### Action item:
The entries below contain a line with "rw [Gram.read, Gram.lookup_set]" and a line with "c.gram = true)". Retype exactly everything from the first down to the second, both included, and nothing else.
(Source data)
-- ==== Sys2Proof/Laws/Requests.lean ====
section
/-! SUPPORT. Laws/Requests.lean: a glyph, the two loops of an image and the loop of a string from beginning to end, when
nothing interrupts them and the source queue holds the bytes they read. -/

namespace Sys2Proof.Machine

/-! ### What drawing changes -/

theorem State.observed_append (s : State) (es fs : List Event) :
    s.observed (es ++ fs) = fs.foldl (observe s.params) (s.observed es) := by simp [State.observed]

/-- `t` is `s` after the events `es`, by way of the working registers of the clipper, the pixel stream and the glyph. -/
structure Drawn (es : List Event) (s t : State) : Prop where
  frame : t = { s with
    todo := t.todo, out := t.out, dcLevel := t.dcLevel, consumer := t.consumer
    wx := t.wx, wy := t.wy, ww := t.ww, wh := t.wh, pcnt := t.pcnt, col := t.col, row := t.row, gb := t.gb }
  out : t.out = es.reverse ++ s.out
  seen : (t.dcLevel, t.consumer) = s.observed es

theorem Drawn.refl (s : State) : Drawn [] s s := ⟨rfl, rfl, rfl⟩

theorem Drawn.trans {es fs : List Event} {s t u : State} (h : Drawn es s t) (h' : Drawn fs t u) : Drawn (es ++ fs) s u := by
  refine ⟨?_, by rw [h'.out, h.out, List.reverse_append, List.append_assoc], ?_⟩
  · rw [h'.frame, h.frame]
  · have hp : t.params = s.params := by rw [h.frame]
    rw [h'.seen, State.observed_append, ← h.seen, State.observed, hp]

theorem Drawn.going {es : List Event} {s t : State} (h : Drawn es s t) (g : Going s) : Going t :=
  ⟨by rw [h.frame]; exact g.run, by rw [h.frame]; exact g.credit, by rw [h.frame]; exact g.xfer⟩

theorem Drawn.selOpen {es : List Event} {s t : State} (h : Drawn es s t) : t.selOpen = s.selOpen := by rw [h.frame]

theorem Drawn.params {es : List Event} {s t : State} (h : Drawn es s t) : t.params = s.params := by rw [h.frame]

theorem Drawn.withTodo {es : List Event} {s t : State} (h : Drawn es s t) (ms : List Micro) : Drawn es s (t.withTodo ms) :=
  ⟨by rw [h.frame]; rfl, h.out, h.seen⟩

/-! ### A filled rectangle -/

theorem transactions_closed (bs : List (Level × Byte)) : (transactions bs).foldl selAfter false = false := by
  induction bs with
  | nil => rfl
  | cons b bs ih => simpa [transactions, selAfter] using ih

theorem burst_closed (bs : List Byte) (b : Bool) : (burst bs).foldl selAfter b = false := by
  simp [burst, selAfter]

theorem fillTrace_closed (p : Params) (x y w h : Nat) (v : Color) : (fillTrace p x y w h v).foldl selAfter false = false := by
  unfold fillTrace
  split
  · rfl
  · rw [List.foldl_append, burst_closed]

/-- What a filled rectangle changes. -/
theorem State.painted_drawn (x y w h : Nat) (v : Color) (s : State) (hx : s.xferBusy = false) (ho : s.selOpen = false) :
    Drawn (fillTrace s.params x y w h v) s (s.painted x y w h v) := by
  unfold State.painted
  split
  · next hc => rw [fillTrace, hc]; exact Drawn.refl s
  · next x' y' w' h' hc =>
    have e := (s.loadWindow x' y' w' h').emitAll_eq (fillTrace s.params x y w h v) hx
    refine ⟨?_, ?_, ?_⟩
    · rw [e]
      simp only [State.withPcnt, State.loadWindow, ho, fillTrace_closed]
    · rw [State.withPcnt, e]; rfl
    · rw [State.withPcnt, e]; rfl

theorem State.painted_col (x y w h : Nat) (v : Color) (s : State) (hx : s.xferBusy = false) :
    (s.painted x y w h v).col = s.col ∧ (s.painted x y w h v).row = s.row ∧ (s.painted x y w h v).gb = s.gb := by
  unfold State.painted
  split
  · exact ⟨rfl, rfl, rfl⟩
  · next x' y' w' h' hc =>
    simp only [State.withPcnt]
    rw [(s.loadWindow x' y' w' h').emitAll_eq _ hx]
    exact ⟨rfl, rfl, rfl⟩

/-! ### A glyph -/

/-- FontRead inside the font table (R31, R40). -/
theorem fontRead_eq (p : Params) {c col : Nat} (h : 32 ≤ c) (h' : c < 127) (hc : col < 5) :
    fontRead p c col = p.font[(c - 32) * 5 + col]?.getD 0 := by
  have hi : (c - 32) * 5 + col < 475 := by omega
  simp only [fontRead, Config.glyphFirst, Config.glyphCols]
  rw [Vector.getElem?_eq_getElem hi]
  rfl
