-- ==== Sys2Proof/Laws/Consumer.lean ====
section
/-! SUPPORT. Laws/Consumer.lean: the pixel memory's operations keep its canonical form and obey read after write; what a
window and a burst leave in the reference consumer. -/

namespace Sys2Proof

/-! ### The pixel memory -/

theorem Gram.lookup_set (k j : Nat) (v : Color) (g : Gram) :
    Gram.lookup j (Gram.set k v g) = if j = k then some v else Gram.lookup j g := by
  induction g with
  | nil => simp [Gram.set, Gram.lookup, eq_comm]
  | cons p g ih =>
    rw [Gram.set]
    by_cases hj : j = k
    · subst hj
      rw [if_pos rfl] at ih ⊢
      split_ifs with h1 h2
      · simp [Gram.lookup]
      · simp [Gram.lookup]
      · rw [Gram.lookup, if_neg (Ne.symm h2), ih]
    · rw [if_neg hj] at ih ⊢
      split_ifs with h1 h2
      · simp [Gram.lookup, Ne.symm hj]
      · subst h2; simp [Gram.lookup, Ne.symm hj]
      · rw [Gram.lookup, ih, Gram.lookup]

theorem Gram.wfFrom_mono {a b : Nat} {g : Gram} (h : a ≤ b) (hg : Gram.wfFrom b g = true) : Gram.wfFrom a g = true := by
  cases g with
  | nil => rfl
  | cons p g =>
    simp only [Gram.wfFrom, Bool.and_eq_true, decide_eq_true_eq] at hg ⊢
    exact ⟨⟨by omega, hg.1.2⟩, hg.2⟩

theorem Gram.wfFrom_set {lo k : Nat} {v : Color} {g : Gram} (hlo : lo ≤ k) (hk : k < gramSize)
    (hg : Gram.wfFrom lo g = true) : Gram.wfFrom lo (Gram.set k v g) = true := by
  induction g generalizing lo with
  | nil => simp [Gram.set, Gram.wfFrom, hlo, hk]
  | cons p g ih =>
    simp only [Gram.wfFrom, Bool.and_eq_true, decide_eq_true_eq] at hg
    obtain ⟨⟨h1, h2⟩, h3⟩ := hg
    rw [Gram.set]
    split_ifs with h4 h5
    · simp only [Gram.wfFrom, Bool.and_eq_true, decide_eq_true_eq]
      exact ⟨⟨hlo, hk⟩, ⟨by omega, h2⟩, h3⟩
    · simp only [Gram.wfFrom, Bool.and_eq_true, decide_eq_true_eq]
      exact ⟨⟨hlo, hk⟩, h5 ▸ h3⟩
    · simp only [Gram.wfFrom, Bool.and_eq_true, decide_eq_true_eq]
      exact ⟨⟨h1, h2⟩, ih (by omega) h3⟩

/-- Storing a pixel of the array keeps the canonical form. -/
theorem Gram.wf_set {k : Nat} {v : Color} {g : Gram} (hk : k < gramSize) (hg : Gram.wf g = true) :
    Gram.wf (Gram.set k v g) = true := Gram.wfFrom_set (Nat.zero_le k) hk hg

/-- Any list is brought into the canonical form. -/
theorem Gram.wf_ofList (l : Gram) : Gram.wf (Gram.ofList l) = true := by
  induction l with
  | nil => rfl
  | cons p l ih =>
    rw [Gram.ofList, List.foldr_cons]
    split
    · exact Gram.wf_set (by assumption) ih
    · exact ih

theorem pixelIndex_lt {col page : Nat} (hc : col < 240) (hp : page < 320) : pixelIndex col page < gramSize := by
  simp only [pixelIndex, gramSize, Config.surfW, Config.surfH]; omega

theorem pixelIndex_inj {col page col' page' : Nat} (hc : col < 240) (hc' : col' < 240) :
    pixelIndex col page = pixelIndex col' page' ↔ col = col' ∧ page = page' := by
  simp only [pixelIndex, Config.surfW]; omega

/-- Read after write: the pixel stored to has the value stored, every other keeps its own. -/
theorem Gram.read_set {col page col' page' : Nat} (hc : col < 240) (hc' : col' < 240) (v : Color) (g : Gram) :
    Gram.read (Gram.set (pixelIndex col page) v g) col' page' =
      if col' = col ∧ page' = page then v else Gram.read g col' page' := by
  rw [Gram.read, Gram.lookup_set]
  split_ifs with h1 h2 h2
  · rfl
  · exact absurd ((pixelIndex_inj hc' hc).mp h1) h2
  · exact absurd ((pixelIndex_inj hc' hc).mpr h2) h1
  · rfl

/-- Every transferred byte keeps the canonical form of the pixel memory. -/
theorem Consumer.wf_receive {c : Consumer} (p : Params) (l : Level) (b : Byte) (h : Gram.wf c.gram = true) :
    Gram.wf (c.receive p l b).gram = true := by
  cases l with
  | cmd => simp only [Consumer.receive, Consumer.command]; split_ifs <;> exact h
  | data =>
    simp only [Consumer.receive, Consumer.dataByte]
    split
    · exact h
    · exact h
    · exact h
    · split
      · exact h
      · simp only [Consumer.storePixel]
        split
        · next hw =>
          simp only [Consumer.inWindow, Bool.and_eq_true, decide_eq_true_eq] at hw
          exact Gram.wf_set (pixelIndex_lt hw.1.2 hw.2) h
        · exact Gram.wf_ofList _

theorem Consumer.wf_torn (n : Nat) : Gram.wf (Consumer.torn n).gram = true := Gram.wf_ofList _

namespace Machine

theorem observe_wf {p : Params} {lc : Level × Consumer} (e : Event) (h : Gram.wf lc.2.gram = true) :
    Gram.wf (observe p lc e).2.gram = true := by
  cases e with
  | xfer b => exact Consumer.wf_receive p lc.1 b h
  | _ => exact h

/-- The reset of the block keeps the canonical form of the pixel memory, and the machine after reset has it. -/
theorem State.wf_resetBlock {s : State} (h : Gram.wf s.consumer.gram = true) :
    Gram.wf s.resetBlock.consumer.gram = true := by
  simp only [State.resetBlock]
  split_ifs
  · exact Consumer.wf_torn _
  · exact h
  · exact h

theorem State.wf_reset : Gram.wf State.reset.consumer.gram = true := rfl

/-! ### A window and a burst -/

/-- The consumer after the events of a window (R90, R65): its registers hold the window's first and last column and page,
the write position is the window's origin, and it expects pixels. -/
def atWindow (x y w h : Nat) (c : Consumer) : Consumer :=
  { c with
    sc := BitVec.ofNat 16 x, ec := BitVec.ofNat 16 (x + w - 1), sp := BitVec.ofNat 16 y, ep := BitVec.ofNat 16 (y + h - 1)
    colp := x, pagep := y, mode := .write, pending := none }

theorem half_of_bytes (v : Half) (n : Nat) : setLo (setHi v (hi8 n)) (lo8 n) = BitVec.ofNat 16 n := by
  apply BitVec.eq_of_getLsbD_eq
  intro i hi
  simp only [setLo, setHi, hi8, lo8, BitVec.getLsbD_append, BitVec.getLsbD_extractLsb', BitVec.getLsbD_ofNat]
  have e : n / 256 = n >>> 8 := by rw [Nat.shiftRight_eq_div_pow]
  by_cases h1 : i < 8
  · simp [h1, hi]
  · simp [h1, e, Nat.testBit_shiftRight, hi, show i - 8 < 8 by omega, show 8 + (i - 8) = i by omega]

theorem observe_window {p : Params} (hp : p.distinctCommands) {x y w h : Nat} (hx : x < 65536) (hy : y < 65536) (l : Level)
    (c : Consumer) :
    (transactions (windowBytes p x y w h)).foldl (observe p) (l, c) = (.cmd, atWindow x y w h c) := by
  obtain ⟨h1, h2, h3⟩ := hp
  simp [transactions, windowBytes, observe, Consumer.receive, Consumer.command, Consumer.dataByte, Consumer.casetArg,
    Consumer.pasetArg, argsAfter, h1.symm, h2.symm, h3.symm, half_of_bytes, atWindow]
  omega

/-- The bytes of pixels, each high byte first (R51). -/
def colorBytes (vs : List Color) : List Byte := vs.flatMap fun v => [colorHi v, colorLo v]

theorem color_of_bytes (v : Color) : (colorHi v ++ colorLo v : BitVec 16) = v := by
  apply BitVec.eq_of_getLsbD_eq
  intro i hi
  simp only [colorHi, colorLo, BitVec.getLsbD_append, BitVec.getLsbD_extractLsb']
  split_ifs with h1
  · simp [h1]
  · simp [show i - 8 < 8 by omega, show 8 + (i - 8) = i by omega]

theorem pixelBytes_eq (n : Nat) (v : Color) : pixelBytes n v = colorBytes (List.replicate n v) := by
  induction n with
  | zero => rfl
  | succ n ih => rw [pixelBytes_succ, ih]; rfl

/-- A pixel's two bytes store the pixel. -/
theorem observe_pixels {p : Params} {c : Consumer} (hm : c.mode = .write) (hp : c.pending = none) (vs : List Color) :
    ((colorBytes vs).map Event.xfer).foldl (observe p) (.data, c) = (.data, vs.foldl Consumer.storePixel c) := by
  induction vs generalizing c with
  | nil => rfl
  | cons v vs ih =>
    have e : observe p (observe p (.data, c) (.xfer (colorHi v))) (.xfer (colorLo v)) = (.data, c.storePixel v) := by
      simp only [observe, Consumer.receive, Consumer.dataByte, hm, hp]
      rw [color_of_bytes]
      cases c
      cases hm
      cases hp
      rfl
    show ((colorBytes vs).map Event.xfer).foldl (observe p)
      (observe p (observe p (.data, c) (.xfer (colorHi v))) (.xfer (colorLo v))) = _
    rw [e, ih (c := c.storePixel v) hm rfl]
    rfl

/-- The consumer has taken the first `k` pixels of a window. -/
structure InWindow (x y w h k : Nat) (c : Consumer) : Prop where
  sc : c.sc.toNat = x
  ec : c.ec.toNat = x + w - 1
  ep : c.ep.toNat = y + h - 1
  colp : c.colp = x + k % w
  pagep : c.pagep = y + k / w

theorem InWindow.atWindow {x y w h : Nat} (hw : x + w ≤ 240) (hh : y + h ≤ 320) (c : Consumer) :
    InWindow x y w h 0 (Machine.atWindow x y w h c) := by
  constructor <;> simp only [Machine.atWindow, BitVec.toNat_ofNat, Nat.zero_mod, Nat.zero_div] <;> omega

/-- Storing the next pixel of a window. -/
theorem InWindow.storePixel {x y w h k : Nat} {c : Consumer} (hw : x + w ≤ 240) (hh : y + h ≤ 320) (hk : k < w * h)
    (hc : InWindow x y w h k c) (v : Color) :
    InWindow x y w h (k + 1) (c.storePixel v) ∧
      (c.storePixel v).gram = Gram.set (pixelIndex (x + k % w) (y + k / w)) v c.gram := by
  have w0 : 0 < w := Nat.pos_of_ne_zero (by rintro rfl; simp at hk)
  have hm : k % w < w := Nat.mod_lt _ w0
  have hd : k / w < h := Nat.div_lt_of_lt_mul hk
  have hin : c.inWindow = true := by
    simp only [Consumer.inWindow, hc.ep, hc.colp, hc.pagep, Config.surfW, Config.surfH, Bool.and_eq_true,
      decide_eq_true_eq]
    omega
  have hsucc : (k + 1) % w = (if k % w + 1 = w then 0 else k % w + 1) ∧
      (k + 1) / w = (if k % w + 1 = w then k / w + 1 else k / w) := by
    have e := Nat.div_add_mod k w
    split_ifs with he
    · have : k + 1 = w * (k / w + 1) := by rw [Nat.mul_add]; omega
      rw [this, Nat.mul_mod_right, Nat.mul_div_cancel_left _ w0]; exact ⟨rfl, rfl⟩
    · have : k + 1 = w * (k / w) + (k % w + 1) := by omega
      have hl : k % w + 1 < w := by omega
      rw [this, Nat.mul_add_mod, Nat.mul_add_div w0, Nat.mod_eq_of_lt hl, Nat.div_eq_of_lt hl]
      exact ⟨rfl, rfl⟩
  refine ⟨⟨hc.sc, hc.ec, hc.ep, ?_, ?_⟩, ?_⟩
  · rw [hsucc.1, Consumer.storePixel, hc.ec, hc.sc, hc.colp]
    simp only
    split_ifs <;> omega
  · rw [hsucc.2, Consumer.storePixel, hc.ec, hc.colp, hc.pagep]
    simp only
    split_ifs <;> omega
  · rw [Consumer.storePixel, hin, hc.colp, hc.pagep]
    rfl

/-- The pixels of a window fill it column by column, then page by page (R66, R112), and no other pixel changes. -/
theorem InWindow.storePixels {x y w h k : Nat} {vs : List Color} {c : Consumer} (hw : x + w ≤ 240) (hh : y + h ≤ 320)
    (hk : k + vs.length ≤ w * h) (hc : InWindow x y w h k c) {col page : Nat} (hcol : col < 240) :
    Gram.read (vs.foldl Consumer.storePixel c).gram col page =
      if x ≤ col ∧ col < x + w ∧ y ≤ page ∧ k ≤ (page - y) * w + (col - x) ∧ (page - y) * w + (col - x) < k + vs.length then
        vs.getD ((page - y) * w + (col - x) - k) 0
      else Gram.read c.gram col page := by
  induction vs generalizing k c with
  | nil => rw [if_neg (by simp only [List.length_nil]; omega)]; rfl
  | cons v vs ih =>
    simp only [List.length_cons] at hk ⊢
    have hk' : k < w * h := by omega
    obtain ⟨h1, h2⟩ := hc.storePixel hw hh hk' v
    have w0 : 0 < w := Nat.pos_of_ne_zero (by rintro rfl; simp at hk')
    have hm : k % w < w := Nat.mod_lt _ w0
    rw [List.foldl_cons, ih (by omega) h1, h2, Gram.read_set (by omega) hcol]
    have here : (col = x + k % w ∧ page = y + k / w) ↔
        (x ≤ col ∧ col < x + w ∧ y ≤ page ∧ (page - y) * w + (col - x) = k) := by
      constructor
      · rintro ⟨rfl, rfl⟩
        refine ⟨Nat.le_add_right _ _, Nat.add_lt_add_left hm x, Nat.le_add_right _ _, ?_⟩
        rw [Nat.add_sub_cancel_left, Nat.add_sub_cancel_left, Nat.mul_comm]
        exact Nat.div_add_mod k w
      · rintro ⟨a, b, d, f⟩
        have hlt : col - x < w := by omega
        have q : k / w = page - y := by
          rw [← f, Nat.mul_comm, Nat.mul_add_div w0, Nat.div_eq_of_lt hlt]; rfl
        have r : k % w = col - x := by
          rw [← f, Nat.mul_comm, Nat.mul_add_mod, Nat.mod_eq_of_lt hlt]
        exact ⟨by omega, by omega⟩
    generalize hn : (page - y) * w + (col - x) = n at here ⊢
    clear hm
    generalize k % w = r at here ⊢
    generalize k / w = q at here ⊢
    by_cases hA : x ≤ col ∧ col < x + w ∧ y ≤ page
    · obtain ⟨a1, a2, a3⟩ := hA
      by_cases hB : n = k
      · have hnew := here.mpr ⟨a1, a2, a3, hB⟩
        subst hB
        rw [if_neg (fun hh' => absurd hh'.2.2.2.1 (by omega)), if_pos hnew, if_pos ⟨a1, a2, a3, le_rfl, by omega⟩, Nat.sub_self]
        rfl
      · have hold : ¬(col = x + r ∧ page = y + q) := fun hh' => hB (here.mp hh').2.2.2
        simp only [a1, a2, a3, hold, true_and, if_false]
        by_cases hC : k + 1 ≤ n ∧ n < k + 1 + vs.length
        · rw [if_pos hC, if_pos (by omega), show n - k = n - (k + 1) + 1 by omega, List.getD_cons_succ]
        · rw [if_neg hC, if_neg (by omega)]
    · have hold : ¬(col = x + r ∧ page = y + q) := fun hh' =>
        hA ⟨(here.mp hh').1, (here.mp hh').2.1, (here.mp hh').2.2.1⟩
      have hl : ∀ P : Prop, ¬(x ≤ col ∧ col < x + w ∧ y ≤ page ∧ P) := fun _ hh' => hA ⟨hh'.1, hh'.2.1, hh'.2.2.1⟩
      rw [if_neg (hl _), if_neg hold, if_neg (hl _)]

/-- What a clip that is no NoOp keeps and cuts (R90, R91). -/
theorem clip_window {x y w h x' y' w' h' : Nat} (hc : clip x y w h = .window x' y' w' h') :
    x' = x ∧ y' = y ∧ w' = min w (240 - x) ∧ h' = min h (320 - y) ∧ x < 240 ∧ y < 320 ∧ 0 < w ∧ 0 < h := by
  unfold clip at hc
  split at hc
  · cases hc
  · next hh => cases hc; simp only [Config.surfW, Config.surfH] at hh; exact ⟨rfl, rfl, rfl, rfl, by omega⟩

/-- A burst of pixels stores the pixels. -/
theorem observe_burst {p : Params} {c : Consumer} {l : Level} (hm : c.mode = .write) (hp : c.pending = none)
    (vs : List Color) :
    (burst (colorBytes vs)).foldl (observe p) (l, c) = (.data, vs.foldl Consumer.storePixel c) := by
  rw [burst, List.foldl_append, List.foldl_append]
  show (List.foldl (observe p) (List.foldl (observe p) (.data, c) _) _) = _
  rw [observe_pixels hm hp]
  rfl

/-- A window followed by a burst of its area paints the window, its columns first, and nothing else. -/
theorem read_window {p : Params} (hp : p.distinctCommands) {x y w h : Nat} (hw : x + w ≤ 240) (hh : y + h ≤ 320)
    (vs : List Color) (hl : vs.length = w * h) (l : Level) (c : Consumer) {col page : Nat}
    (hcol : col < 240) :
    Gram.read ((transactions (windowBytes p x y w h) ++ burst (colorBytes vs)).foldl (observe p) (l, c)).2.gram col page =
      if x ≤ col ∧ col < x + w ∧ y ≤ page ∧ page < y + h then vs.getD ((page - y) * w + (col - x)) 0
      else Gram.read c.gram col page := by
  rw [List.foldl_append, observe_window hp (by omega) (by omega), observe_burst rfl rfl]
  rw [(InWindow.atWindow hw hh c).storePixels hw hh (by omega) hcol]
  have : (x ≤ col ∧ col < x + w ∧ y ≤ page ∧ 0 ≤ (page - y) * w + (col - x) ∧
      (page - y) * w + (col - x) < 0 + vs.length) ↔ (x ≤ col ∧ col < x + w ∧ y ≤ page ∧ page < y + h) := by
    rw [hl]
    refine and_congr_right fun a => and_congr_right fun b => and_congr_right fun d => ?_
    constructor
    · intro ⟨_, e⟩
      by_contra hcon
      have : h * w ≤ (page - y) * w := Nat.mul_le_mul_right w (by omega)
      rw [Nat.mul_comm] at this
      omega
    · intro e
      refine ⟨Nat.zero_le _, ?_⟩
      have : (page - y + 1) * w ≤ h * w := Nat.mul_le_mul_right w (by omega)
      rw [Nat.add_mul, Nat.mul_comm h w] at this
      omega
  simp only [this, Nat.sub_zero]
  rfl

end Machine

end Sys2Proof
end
(End Source data)
### Solution for this exercise:
  rw [Gram.read, Gram.lookup_set]
  split_ifs with h1 h2 h2
  · rfl
  · exact absurd ((pixelIndex_inj hc' hc).mp h1) h2
  · exact absurd ((pixelIndex_inj hc' hc).mpr h2) h1
  · rfl

/-- Every transferred byte keeps the canonical form of the pixel memory. -/
theorem Consumer.wf_receive {c : Consumer} (p : Params) (l : Level) (b : Byte) (h : Gram.wf c.gram = true) :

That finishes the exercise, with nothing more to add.